The Standard Flying Fourteen is an automobile which was produced by the British Standard Motor Company from 1937 to 1940 and announced in October 1936. The other Flying Standard models had been announced twelve months earlier. A standard is a flag and the reference to flying standards is to flying flags as well as to the advertised abilities of the cars.

==Bodies==
The Standard Flying Fourteen was a four-door, five-seater saloon with a gently tapering body. From March 1937 the same specification was also made available as a 'Touring Saloon' incorporating increased luggage accommodation for touring "and the weekend golf clubs". Either body was provided on a 108-inch wheelbase with a 1,776 cc side-valve, four-cylinder engine. A catalogued drophead coupe variant was also available and in addition special coachwork by Avon was available as usual on all Standard models.
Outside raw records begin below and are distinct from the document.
-- ==== Sys2Proof/Machine/HostPort.lean ====
section
/-! DEFINITION. The host port (spec/11): rings and contexts, doorbells, admission, completions, events, telemetry, moderation,
MSI-X and the host heartbeat; and the state changes of long operations (spec/12 R290, R291) that they bring about. -/

namespace Sys2Proof

/-- The objects of a target kind; 1 for a chip or an operation handle, whose index is 0. -/
def Desc.limit (d : Desc) : Nat :=
  match d.tkind.toNat with
  | 1 => 512 | 2 => 64 | 3 => 8 | 4 => 32 | 5 => 16 | 7 => 0 | _ => 1

/-- The header is well formed: no reserved bit, TKIND not 7, TINDEX in range (Table 11-6). -/
def Desc.headOk (d : Desc) : Bool := !d.rsv && decide (d.tindex.toNat < d.limit)

/-- The barge a command goes to (R264). -/
def Desc.barge (d : Desc) : Nat :=
  let i := d.tindex.toNat
  match d.tkind.toNat with
  | 1 => i / 8 % 64 | 2 => i % 64 | 3 => 8 * (i % 8) | 4 => 8 * (i / 4 % 8) | 5 => 8 * (i / 2 % 8)
  | _ => 8 * (d.ring.toNat % 8)

end Sys2Proof

namespace Sys2Proof.Machine

/-! ### Rings and contexts (R250 to R252, Table 11-4) -/

def Dev.ringAt (s : Dev) (r : Nat) : RingCtx := Sparse.get (fun _ => {}) s.hp.rings r
/-- Replace a context; it is changed since its last write-back. -/
def Dev.setRing (s : Dev) (r : Nat) (v : RingCtx) : Dev :=
  { s with hp := { s.hp with
      rings := Sparse.set (fun _ => {}) s.hp.rings r v
      dirty := if s.hp.dirty.contains r then s.hp.dirty else s.hp.dirty ++ [r] } }
def Dev.modRing (s : Dev) (r : Nat) (f : RingCtx → RingCtx) : Dev := s.setRing r (f (s.ringAt r))

def RingCtx.size (k : RingCtx) : Nat := 2 ^ k.log2
/-- A COMMAND or LOCK ring (Table 11-3). -/
def RingCtx.toDevice (k : RingCtx) : Bool := k.kind == 0 || k.kind == 4
/-- (a − b) mod S. -/
def RingCtx.dist (k : RingCtx) (a b : Nat) : Nat := (a + k.size - b % k.size) % k.size
/-- Free entries of a device-to-host ring (R250). -/
def RingCtx.free (k : RingCtx) : Nat := k.size - 1 - k.dist k.dev k.host
/-- Entries a host-to-device ring holds that have not been read. -/
def RingCtx.waiting (k : RingCtx) : Nat := k.dist k.host k.dev

/-- The context as sixteen words (Table 11-4). -/
def RingCtx.words (k : RingCtx) : List Word :=
  let w := BitVec.ofNat 32
  Bits.words2 k.base ++
  [w (k.kind + k.log2 * 8 + Bits.b2n k.pin * 2 ^ 8 + Bits.b2n k.irqEn * 2 ^ 9 + Bits.b2n k.active * 2 ^ 10 + k.bound * 2 ^ 12),
   w (k.vector + k.credits * 2 ^ 16), w (k.coalCount + k.coalTime * 2 ^ 16), w (k.dev + k.host * 2 ^ 16), w k.drop, w k.seq] ++
  Bits.words2 k.wb ++ [w (Bits.b2n k.phase + Bits.b2n k.armed * 2), 0] ++ Bits.words2 k.user ++ [0, 0]

/-- A 64-bit setup register as a number. -/
def Dev.reg64 (s : Dev) (off : Nat) : Nat := (s.reg off).toNat + (s.reg (off + 4)).toNat * 2 ^ 32

/-- Address of a context in the table. -/
def Dev.ctxAddr (s : Dev) (r : Nat) : Nat := s.reg64 RegMap.hpCtxBase + 64 * r

/-- The device reaches host memory (R249). Log 85 (DEDUCED, unsafe). -/
def Dev.hostReach (s : Dev) : Bool := s.hp.linkUp && s.hp.bme

/-- Rings operate: HP_CTRL.EN. -/
def Dev.hpEn (s : Dev) : Bool := s.rb RegMap.hpCtrl 0

/-- Write a changed context back. -/
def Dev.ctxWrite (s : Dev) (r : Nat) : Dev :=
  if s.hp.dirty.contains r then
    ({ s with hp := { s.hp with dirty := s.hp.dirty.erase r } }).emit (.hostWrite (s.ctxAddr r) (s.ringAt r).words)
  else s

/-- A context of the cache becomes the most recently used. Log 82 (DEDUCED, unsafe). -/
def Dev.ctxUse (s : Dev) (r : Nat) : Dev :=
  if s.hp.cached.contains r then { s with hp := { s.hp with cached := r :: s.hp.cached.erase r } } else s

/-- A context is pinned (rings 0 and 1 always). -/
def Dev.pinned (s : Dev) (r : Nat) : Bool := decide (r < 2) || (s.ringAt r).pin

/-- Put a context into the cache; a full cache displaces its least recently used unpinned context (R252). -/
def Dev.ctxInsert (s : Dev) (r : Nat) : Dev :=
  if s.hp.cached.contains r then s.ctxUse r
  else
    let s := if s.hp.cached.length < 4096 then s
      else match s.hp.cached.reverse.find? (fun q => !s.pinned q) with
        | some q =>
          let s := s.ctxWrite q
          { s with hp := { s.hp with cached := s.hp.cached.erase q } }
        | none => s
    { s with hp := { s.hp with cached := r :: s.hp.cached } }

/-- EV_RING_ERROR (Table 11-10). -/
def Dev.ringError (s : Dev) (r reason : Nat) (v : Word) : Dev :=
  s.raise { stream := 0x8C, code := 0x200, payload := Bits.words2 s.tbTime ++ [BitVec.ofNat 32 (r + reason * 2 ^ 20), v] }

/-- R252: a context that is not cached is read from the table, or is found invalid. -/
def execContextFetch (ring : RingIx) (valid : Bool) (s : State) : Outcome := s.on fun s =>
  let r := ring.toNat
  if s.hp.cached.contains r || !(s.ringAt r).active || !s.hostReach then .next s
  else if valid then .next (s.ctxInsert r) else .next (s.ringError r 2 0)

/-- R252: every changed context is written back. -/
def Dev.ctxFlush (s : Dev) : Dev := s.forEach s.hp.dirty (fun s r => s.ctxWrite r)

/-- Log 87 (DEDUCED, safe). -/
def execCtxFlush (s : State) : Outcome := s.on fun s => if s.hostReach then .next s.ctxFlush else .next s

/-- R256: the index writeback of a ring. -/
def Dev.writeback (s : Dev) (r : Nat) : Dev :=
  let k := s.ringAt r
  if k.wb = 0 then s
  else s.emit (.hostWrite k.wb [BitVec.ofNat 32 (k.dev + Bits.b2n k.phase * 2 ^ 16), BitVec.ofNat 32 k.drop])

/-- The device index after `n` entries, and the phase inverted at a wrap (R255). -/
def RingCtx.advance (k : RingCtx) (n : Nat) : RingCtx :=
  { k with dev := (k.dev + n) % k.size, phase := if k.size ≤ k.dev + n then !k.phase else k.phase }

/-! ### MSI-X and moderation (R269, R270) -/

def Msix.word (k : Nat) : Word := if k % 4 = 3 then 1 else 0
def Dev.msixWord (s : Dev) (k : Nat) : Word := Sparse.get Msix.word s.hp.msixTable k
def Dev.msixPending (s : Dev) (v : Nat) : Bool := Sparse.get (fun _ => false) s.hp.pba v
def Dev.setPending (s : Dev) (v : Nat) (b : Bool) : Dev :=
  { s with hp := { s.hp with pba := Sparse.set (fun _ => false) s.hp.pba v b } }

/-- Send or hold a message of vector `v`; with MSI-X disabled nothing leaves (R269). -/
def Dev.sendMsix (s : Dev) (v : Nat) : Dev :=
  if !s.hp.msixEn then s
  else if s.hp.msixMask || Bits.bit (s.msixWord (4 * v + 3)) 0 then s.setPending v true
  else s.emit (.msix v)

/-- The check of R270. -/
def Dev.moderate (s : Dev) (r : Nat) : Dev :=
  let k := s.ringAt r
  if k.armed && k.irqEn && decide (1 ≤ k.n) && (decide (max 1 k.coalCount ≤ k.n) || decide (k.coalTime ≤ k.timer)) then
    (s.sendMsix k.vector).modRing r (fun k => { k with armed := false, n := 0 })
  else s

/-- After an entry (or record) has been written: the writeback, then moderation. -/
def Dev.entryDone (s : Dev) (r : Nat) : Dev :=
  let s := s.writeback r
  let s := s.modRing r (fun k => { k with n := k.n + 1, timer := if k.n = 0 then 0 else k.timer })
  (s.moderate r).ctxUse r

/-- R270: a microsecond check; `us` since the timer was reset. -/
def execModerationCheck (ring : RingIx) (us : BitVec 17) (s : State) : Outcome := s.on fun s =>
  let k := s.ringAt ring.toNat
  if !k.active || k.toDevice then .next s
  else .next ((s.modRing ring.toNat (fun k => { k with timer := us.toNat })).moderate ring.toNat)

/-- A vector's mask bit, or the function mask, clears: messages that wait are sent (R269). -/
def Dev.msixFlush (s : Dev) (l : List Nat) : Dev :=
  s.forEach l (fun s v => if s.msixPending v then (s.setPending v false).sendMsix v else s)

def execMsixUnmask (v : Option (BitVec 11)) (s : State) : Outcome := s.on fun s =>
  match v with
  | some v =>
    let k := 4 * v.toNat + 3
    let s := { s with hp := { s.hp with msixTable := Sparse.set Msix.word s.hp.msixTable k (s.msixWord k &&& 0xFFFFFFFE) } }
    .next (s.msixFlush [v.toNat])
  | none =>
    let s := { s with hp := { s.hp with msixMask := false } }
    .next (s.msixFlush (s.hp.pba.map (·.1)))

/-! ### Long operations: states and reservations (R285, R290, R291) -/

def OpState.code : OpState → Nat
  | .running => 0 | .suspended => 1 | .suspendedBp => 2 | .cancelling => 3

def Dev.op (s : Dev) (n : Nat) : Option Op := Sparse.get (fun _ => none) s.ops n
def Dev.setOp (s : Dev) (n : Nat) (o : Option Op) : Dev := { s with ops := Sparse.set (fun _ => none) s.ops n o }
/-- OP_HANDLE of a slot: slot and generation (R285). -/
def Dev.handle (s : Dev) (n : Nat) : Nat := n + Sparse.get (fun _ => 0) s.opGen n % 2 ^ 26 * 64

/-- EV_OP_STATE (R290). -/
def Dev.opEvent (s : Dev) (n : Nat) (o : Op) (new old : Nat) : Dev :=
  s.raise { stream := 0x8F, code := 0x240, payload := Bits.words2 s.tbTime ++
    [BitVec.ofNat 32 (s.handle n), BitVec.ofNat 32 (o.opcode + new * 2 ^ 16 + old * 2 ^ 19), BitVec.ofNat 32 o.steps,
     BitVec.ofNat 32 o.cmdId] }

/-- Take an operation to a state, with its event. Log 89 (DEDUCED, unsafe). -/
def Dev.opGoto (s : Dev) (n : Nat) (o : Op) (st : OpState) : Dev :=
  let s := s.setOp n (some { o with state := st })
  if o.state = st then s else s.opEvent n o st.code o.state.code

/-- DONE: the handle is freed. -/
def Dev.opDone (s : Dev) (n : Nat) : Dev :=
  match s.op n with
  | some o => (s.opEvent n o 4 o.state.code).setOp n none
  | none => s

/-- The completion ring of a command ring. -/
def Dev.boundOf (s : Dev) (r : Nat) : Nat := (s.ringAt r).bound

/-- Entries of completion ring `q` that are reserved (R291). -/
def Dev.reservedOn (s : Dev) (q : Nat) : Nat :=
  (s.ops.filter (fun p => match p.2 with
    | some o => o.reserved && s.boundOf o.ring == q
    | none => false)).length +
  (s.complq.filter (fun k => k.reserved && s.boundOf k.cmdRing == q)).length

/-- Commands admitted on rings bound to `q` and still without a first completion (R291). -/
def Dev.admittedOn (s : Dev) (q : Nat) : Nat := (s.hp.slots.filter (fun x => s.boundOf x.ring == q)).length

/-- A reservation on ring `q` succeeds. -/
def Dev.canReserve (s : Dev) (q : Nat) : Bool :=
  decide (s.admittedOn q + 1 + s.reservedOn q ≤ (s.ringAt q).free)

/-- Operations that wait for a reservation on `q` try again, in slot order (R291). -/
def Dev.opRetry (s : Dev) (q : Nat) : Dev :=
  s.forEach (List.range 64) (fun s n =>
    match s.op n with
    | none => s
    | some o =>
      if s.boundOf o.ring = q ∧ (o.state = .suspendedBp ∨ o.bpWait) ∧ s.canReserve q then
        let o := { o with reserved := true, bpWait := false }
        if o.state = .cancelling then s.setOp n (some o)
        else if o.suspendReq then s.opGoto n { o with suspendReq := false } .suspended
        else s.opGoto n o .running
      else s)

/-! ### Doorbells (R257) -/

/-- A kick of the host heartbeat (R271, R272): the watchdog runs; after a loss EV_HOST_RETURN is raised and HOST_LOST ends.
Log 92 (DEDUCED, unsafe). -/
def Dev.hbKick (s : Dev) : Dev :=
  let s := { s with hp := { s.hp with hbRunning := s.hp.hbRunning || decide (s.rf RegMap.hpHbCfg 0 10 ≠ 0) } }
  match s.hp.loss with
  | none => s
  | some (t, policy, ran) =>
    let s := { s with hp := { s.hp with loss := none } }
    let s := s.raise { stream := 0x8C, code := 0x201, payload := Bits.words2 t ++ Bits.words2 s.tbTime ++
      [BitVec.ofNat 32 (policy + Bits.b2n ran * 4)] }
    s.unoccur 8 40

def execHeartbeatKick (s : State) : Outcome := s.on fun s => .next s.hbKick

/-- A doorbell is acceptable (R257). -/
def RingCtx.accepts (k : RingCtx) (v : Word) (word : Bool) : Bool :=
  let ix := Bits.fld v 0 16
  word && k.active && decide (Bits.fld v 16 15 = 0) && (!Bits.bit v 31 || !k.toDevice) && decide (ix < k.size) &&
  (if k.toDevice then decide (k.dist ix k.host ≤ k.size - 1 - k.dist k.host k.dev)
   else decide (k.dist ix k.host ≤ k.dist k.dev k.host))

/-- A doorbell write: accepted, or discarded and counted. -/
def execDoorbell (ring : RingIx) (v : Word) (word : Bool) (s : State) : Outcome := s.on fun s =>
  let r := ring.toNat
  let k := s.ringAt r
  if !k.accepts v word then
    .next (({ s with hp := { s.hp with dbBad := Bits.satAdd 255 s.hp.dbBad 1 } }).ringError r 1 v)
  else
    let ix := Bits.fld v 0 16
    let moved := !k.toDevice && decide (ix ≠ k.host)
    let k := { k with host := ix }
    let left := k.dist k.dev ix
    let k := if Bits.bit v 31 then { k with armed := true, n := if k.kind = 3 then left / 2 else left, timer := 0 } else k
    let s := s.setRing r k
    let s := ({ s with hp := { s.hp with doorbells := Sparse.set (fun _ => 0) s.hp.doorbells r v } }).ctxUse r
    let s := if s.rb RegMap.hpHbCfg 12 then s.hbKick else s
    .next (if moved then s.opRetry r else s)

/-! ### Admin rings (R254) -/

/-- Rings 0 and 1 are built afresh from the admin registers. -/
def Dev.buildAdmin (s : Dev) : Dev :=
  let cfg := RegMap.hpAdminCfg
  let sq := max 4 (min 12 (s.rf cfg 0 5))
  let cq := max 7 (min 12 (s.rf cfg 5 5))
  let r0 : RingCtx := {
    active := true, kind := 0, log2 := sq, pin := true, bound := 1, credits := min 64 (2 ^ sq - 1), phase := true, armed := true
    base := s.reg64 RegMap.hpAdminSq }
  let r1 : RingCtx := {
    active := true, kind := 1, log2 := cq, pin := true, irqEn := s.rb cfg 21, vector := s.rf cfg 10 11, coalCount := 1
    phase := true, armed := true, base := s.reg64 RegMap.hpAdminCq }
  let s := (s.setRing 0 r0).setRing 1 r1
  let s := { s with hp := { s.hp with
    ready := true, fetched := s.hp.fetched.filter (fun f => f.d.ring != 0)
    doorbells := Sparse.erase (Sparse.erase s.hp.doorbells 0) 1 } }
  ((s.ctxInsert 0).ctxInsert 1).ctxWrite 0 |>.ctxWrite 1

/-- A write of HP_CTRL.EN. -/
def Dev.hpEnable (s : Dev) (en : Bool) : Dev :=
  if en then (if s.hpEn then s else (s.putReg RegMap.hpCtrl 0 1 1).buildAdmin)
  else
    let s := s.putReg RegMap.hpCtrl 0 1 0
    { s with hp := { s.hp with ready := false } }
The wide (53 inches) rear seating was given extra knee-room by recesses in the backs of the front seats. Luxury rear standard fittings included folding tables. Draught-free ventilation came from swivelling quarter-lights. There were independent bucket seats in front with a settee type available if requested. Both seating and pedals were adjustable. The driver's steering column was telescopic. A flush-fitting sliding roof was provided. The Lucas mellotone wind-horns adjusted for town or country. The luxurious upholstery was unpleated.

The conventional shield-shaped radiator casing was replaced by a chromed vertically-barred "waterfall" grille in July 1937, earlier on some other Flying Standard models.

==Chassis==
The engine was part of a single assembly including its clutch and gearbox. This assembly was held at three points in "live rubber" with a steadying bearing forward of the flywheel. Suspension was by long semi-elliptic springs at each corner of the car controlled by Luvax shock absorbers combined with a front (anti-roll) torsion bar. The chassis was mounted on large section tyres. Spare wheel and tyre were stowed in a separate compartment below the luggage locker. Permanent hydraulic jacks were built into the chassis. Both springs and frame pass beneath the back axle.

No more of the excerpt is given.